David Best

Personal information
- Date of birth: 6 September 1943
- Place of birth: Wareham, Dorset, England
- Date of death: 9 December 2025 (aged 82)
- Position: Goalkeeper

Senior career*
- Years: Team / Apps / (Gls)
- 1960–1966: Bournemouth & Boscombe Athletic / 230 / (0)
- 1966–1968: Oldham Athletic / 98 / (0)
- 1968–1974: Ipswich Town / 168 / (0)
- 1974–1975: Portsmouth / 53 / (0)
- 1975–1980: AFC Bournemouth / 2 / (0)
- Total:  / 551 / (0)

= David Best (footballer) =

English footballer (1943–2025)

David Best (6 September 1943 – 9 December 2025) was an English professional footballer.
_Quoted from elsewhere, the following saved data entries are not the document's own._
-- ==== Sys2Proof/Laws/Work.lean ====
section
/-! SUPPORT. What the ending of activation work does, once for each shared operation: a channel granted, work abandoned (R11), a release, and
the end of all work at a port return (R24). -/

namespace Sys2Proof.Machine

open Sys2Proof.Safety

variable (s : State)

/-! ### Records and channels by index -/

theorem State.record_set (rs : Vector Record 128) (i k : RecIx) (r : Record) :
    (({ s with records := rs.set i r } : State).record k) = if k = i then r else ({ s with records := rs } : State).record k := by
  simp only [State.record, Fin.getElem_fin, Vector.getElem_set]
  by_cases h : k = i
  · simp [h]
  · have hv : i.val ≠ k.val := fun e => h (Fin.ext e.symm)
    simp [h, hv]

theorem State.record_onRecord (i k : RecIx) (f : Record → Record) :
    (s.onRecord i f).record k = if k = i then f (s.record i) else s.record k := by
  by_cases h : k = i
  · simp [h]
  · simp [h, State.record_onRecord_other s f h]

theorem State.chan_setChan (ch k : ChanIx) (c : Channel) : (s.setChan ch c).chan k = if k = ch then c else s.chan k := by
  by_cases h : k = ch
  · simp [h]
  · simp [h, State.chan_setChan_other s c h]

theorem State.settle_setSettle (i k : RecIx) (x : Option Settle) :
    (s.setSettle i x).settle k = if k = i then x else s.settle k := by
  by_cases h : k = i
  · simp [h]
  · simp [h, State.settle_setSettle_other s x h]

theorem State.chan_congr {t : State} (h : t.pex.chans = s.pex.chans) (ch : ChanIx) : t.chan ch = s.chan ch := by
  simp [State.chan, h]

theorem State.settle_congr {t : State} (h : t.rgu.settles = s.rgu.settles) (i : RecIx) : t.settle i = s.settle i := by
  simp [State.settle, h]

theorem State.channelOf_congr {t : State} (h : t.pex.chans = s.pex.chans) (i : RecIx) : t.channelOf i = s.channelOf i := by
  unfold State.channelOf
  simp only [State.chan_congr s h]

theorem State.reportPush_chan (ch m : ChanIx) (o : PushOutcome) :
    (s.reportPush ch o).chan m = if m = ch then { s.chan ch with stage := .reported o } else s.chan m :=
  State.chan_setChan s ch m _

@[simp] theorem State.chan_setDir (p : DirIx) (e : DirEntry) (ch : ChanIx) : (s.setDir p e).chan ch = s.chan ch := rfl
@[simp] theorem State.chan_onRecord (i : RecIx) (f : Record → Record) (ch : ChanIx) : (s.onRecord i f).chan ch = s.chan ch := rfl
@[simp] theorem State.chan_setRequest (c : ChanIx) (r : Option ReadRequest) (ch : ChanIx) : (s.setRequest c r).chan ch = s.chan ch := rfl
@[simp] theorem State.record_setChan (ch : ChanIx) (c : Channel) (i : RecIx) : (s.setChan ch c).record i = s.record i := rfl
@[simp] theorem State.record_setDir (p : DirIx) (e : DirEntry) (i : RecIx) : (s.setDir p e).record i = s.record i := rfl
@[simp] theorem State.record_setRequest (c : ChanIx) (r : Option ReadRequest) (i : RecIx) :
    (s.setRequest c r).record i = s.record i := rfl
@[simp] theorem State.record_reportPush (ch : ChanIx) (o : PushOutcome) (i : RecIx) : (s.reportPush ch o).record i = s.record i := rfl

/-! ### A channel granted (R78, R81) -/

/-- Where a pre-scan begins for an entry that is not empty (R78). -/
theorem scanStage_of_area {e : DirEntry} (h0 : e.length ≠ 0) :
    scanStage e = if e.inImageArea then .scanning else .reported .imageFailed := by
  have h0' : e.length ≠ 0#16 := h0
  by_cases a : 13312 ≤ e.offset.toNat <;> by_cases b : e.offset.toNat + e.length.toNat ≤ 65536 <;>
    simp [scanStage, DirEntry.inImageArea, DirEntry.past, h0', a, b]

/-- A channel given to record `k` (R78): the pre-scan of its entry begins, nothing else changes. -/
theorem State.grantChannel_eq (ch : ChanIx) (k : RecIx) {p : DirIx} {e : DirEntry} (hp : profileDir (s.record k).profileIx = p)
    (he : s.dirEntry p = e) :
    s.grantChannel ch k =
      { s with
        records := if e.length = 0 then s.records.set k { s.record k with blocksTotal := 0, blocksAcked := 0 } else s.records
        pex := { s.pex with
          chans := s.pex.chans.set ch { Channel.reset with stage := scanStage e, index := k, dir := p, pos := e.offset.toNat }
          dir := if e.length = 0 then s.pex.dir.set p { e with expanded := 0, sum := 0 } else s.pex.dir
          reports := if scanStage e = .scanning then s.pex.reports else s.pex.reports ++ [{ index := k, chan := ch }] }
        bpt := if scanStage e = .scanning ∧ s.chanRequest ch = none then
            { s.bpt with
              chanRequests := s.bpt.chanRequests.set ch (some { word := BitVec.ofNat 14 (e.offset.toNat / 4), dropped := false }) }
          else s.bpt } := by
  have hd : s.pex.dir[p.val] = e := he
  unfold State.grantChannel State.startScan
  rw [hp]
  by_cases h0 : e.length = 0#16
  · have hs : scanStage e = .reported .complete := by simp [scanStage, h0]
    simp [State.setChan, State.chan, State.dirEntry, hd, h0, hs, State.scanGood, State.reportPush, State.setDir, State.onRecord,
      State.setRecord, blockCount, Channel.reset]
    rfl
  · have hs := scanStage_of_area h0
    rcases h1 : e.inImageArea <;> simp only [h1, if_true, if_false, Bool.false_eq_true] at hs
    · simp [State.setChan, State.chan, State.dirEntry, hd, h0, h1, hs, State.reportPush, Channel.reset]
    · rcases hr : s.chanRequest ch with _ | r <;> have hr' := hr <;> simp only [State.chanRequest, Fin.getElem_fin] at hr' <;>
        simp [State.setChan, State.chan, State.dirEntry, hd, h0, h1, hs, State.placeRead, State.chanRequest, hr', State.setRequest,
          wordOfOffset, Channel.reset]

/-- A channel freed (R82, R90): its record is reset and its queued read, if one waits, marked for discard. -/
theorem State.freeChannel_eq (ch : ChanIx) :
    s.freeChannel ch =
      { s with
        pex := { s.pex with chans := s.pex.chans.set ch Channel.reset }
        bpt := { s.bpt with chanRequests := s.bpt.chanRequests.set ch (droppedRead (s.chanRequest ch)) } } := by
  unfold State.freeChannel State.dropRead
  have hu : (s.setChan ch Channel.reset).chanRequest ch = s.chanRequest ch := rfl
  rw [hu]
  rcases hr : s.chanRequest ch with _ | r
  · have hr' : s.bpt.chanRequests[ch.val] = none := hr
    have hv : s.bpt.chanRequests.set ch.val none = s.bpt.chanRequests := by
      apply Vector.ext; intro n hn
      rw [Vector.getElem_set]; split
      · next h => subst h; exact hr'.symm
      · rfl
    simp [droppedRead, State.setChan, hv]
  · rfl

/-- A record entering a state: the record moved, one RECORD event, nothing else. -/
theorem State.enter_eq (i : RecIx) (st : ActState) (why : ChangeReason) :
    s.enter i st why =
      { s with
        records := s.records.set i ((s.record i).moveTo st s.ltu.cycle)
        evw := (s.raise (recordEvent i st why (s.record i).tag)).evw
        counters := (s.raise (recordEvent i st why (s.record i).tag)).counters } := by
  unfold State.enter State.raiseRecord State.moveQuietly State.onRecord State.setRecord State.raise
  simp only [State.record, Fin.getElem_fin, Vector.getElem_set_self]
  split
  · rfl
  · split <;> rfl
/-- An event depends on what the EVW and the cycle count are, and on the port. -/
theorem State.raise_congr {s t : State} (e : Raise) (h1 : t.evw = s.evw) (h2 : t.counters = s.counters) (h3 : t.ltu.cycle = s.ltu.cycle)
    (h4 : t.pct = s.pct) : (t.raise e).evw = (s.raise e).evw ∧ (t.raise e).counters = (s.raise e).counters := by
  have hn : t.numbered e = s.numbered e := by simp [State.numbered, h1, h3]
  unfold State.raise
  simp only [h1, h2, h4, hn]
  split
  · exact ⟨h1, h2⟩
  · split <;> simp

/-- Two runs of events from states alike in what events depend on. -/
theorem events_trans {s t u : State} {es fs : List Raise} (h1 : EventsRaised s t es) (h2 : EventsRaised t u fs)
    (h3 : t.ltu.cycle = s.ltu.cycle) (h4 : t.pct = s.pct) : EventsRaised s u (es ++ fs) := by
  have hfold : ∀ (es : List Raise) (u v : State), u.evw = v.evw → u.counters = v.counters → u.ltu.cycle = v.ltu.cycle →
      u.pct = v.pct → (es.foldl State.raise u).evw = (es.foldl State.raise v).evw ∧
        (es.foldl State.raise u).counters = (es.foldl State.raise v).counters := by
    intro es
    induction es with
    | nil => intro u v h1 h2 _ _; exact ⟨h1, h2⟩
    | cons e es ih =>
      intro u v h1 h2 h3 h4
      obtain ⟨r1, r2⟩ := State.raise_congr (s := v) (t := u) e h1 h2 h3 h4
      exact ih _ _ r1 r2 (by simpa using h3) (by simpa using h4)
  have hc : (es.foldl State.raise s).ltu = s.ltu := foldl_keeps _ State.ltu (fun t a => by simp) es s
  have hp : (es.foldl State.raise s).pct = s.pct := foldl_keeps _ State.pct (fun t a => by simp) es s
  have := hfold fs t (es.foldl State.raise s) h1.1 h1.2 (by rw [h3, hc]) (by rw [h4, hp])
  constructor
  · rw [h2.1, List.foldl_append, this.1]
  · rw [h2.2, List.foldl_append, this.2]

theorem armDropped_trans {s t u : State} {P Q : Interval → Prop} (h : ArmDropped s t P) (k : ArmDropped t u Q) :
    ArmDropped s u (fun id => P id ∨ Q id) := by
  constructor
  · intro id ha hpq
    by_cases hp : P id
    · obtain ⟨a1, a2⟩ := h.drops id ha hp
      obtain ⟨b1, b2⟩ := k.stays (fun x hx => by rw [a1] at hx; cases hx)
      exact ⟨b1.trans a1, b2.trans a2⟩
    · obtain ⟨a1, a2⟩ := h.stays (fun x hx => by rw [ha] at hx; cases hx; exact hp)
      obtain ⟨b1, b2⟩ := k.drops id (a1.trans ha) (hpq.resolve_left hp)
      exact ⟨b1, by rw [b2, a2]⟩
  · intro hn
    obtain ⟨a1, a2⟩ := h.stays (fun x hx hp => hn x hx (.inl hp))
    obtain ⟨b1, b2⟩ := k.stays (fun x hx hq => hn x (a1 ▸ hx) (.inr hq))
    exact ⟨b1.trans a1, b2.trans a2⟩

/-- What the arm line does depends on the identity armed and the BRX alone. -/
theorem armDropped_congr {s t s' t' : State} {P Q : Interval → Prop} (h : ArmDropped s t P) (a1 : s'.ltu.armed = s.ltu.armed)
    (a2 : s'.brx = s.brx) (b1 : t'.ltu.armed = t.ltu.armed) (b2 : t'.brx = t.brx) (hpq : ∀ id, Q id ↔ P id) : ArmDropped s' t' Q := by
  constructor
  · intro id h1 h2
    rw [b1, b2, a2]
    exact h.drops id (a1 ▸ h1) ((hpq id).1 h2)
  · intro h1
    rw [b1, b2, a1, a2]
    exact h.stays (fun id h2 h3 => h1 id (a1.trans h2) ((hpq id).2 h3))

theorem armDropped_none {s t : State} {P : Interval → Prop} (h1 : t.ltu.armed = s.ltu.armed) (h2 : t.brx = s.brx) (hp : ∀ id, ¬P id) :
    ArmDropped s t P := ⟨fun id _ h => absurd h (hp id), fun _ => ⟨h1, h2⟩⟩

/-- A channel granted depends on the records, the PEX, the requests and the cycle number alone. -/
theorem granted_congr {s c t t' : State} {ch : ChanIx} {k : RecIx} (h : Granted c t ch k) (h1 : c.record k = s.record k)
    (h2 : c.pex = s.pex) (h3 : c.bpt = s.bpt) (h4 : c.ltu.cycle = s.ltu.cycle) (t1 : t'.records = t.records) (t2 : t'.pex = t.pex)
    (t3 : t'.bpt = t.bpt) : Granted s t' ch k := by
  have e1 : imageOf c k = imageOf s k := by simp only [imageOf, State.dirEntry, h1, h2]
  have e2 : c.chanRequest ch = s.chanRequest ch := by simp only [State.chanRequest, h3]
  constructor
  · have := h.record
    simp only [h1, h4, e1] at this
    rw [State.record_congr t t1 k, this]
  · have := h.pex
    simp only [h1, h2, e1] at this
    rw [t2]
    exact this
  · have := h.bpt
    simp only [h3, e1, e2] at this
    rw [t3]
    exact this

/-- The events raised from states alike in what events depend on. -/
theorem eventsRaised_congr {s c t : State} {es : List Raise} (h : EventsRaised c t es) (h1 : c.evw = s.evw) (h2 : c.counters = s.counters)
    (h3 : c.ltu.cycle = s.ltu.cycle) (h4 : c.pct = s.pct) : EventsRaised s t es := by
  have h0 : EventsRaised s c [] := ⟨h1, h2⟩
  exact events_trans h0 h h3 h4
A goalkeeper, he made over 200 appearances for AFC Bournemouth, nearly 100 appearances for Oldham Athletic and 168 appearances for Ipswich Town between 1968 and 1974.

== Biography ==
Best was born in Wareham, Dorset. Best began his career with Bournemouth and Boscombe Athletic F.C. in October 1960. He was player-manager at Dorchester Town F.C. in February 1976 and held leadership roles at Portesham, Poole Town, Cranborne and Parley Sports. Best died on 9 December 2025, at the age of 82.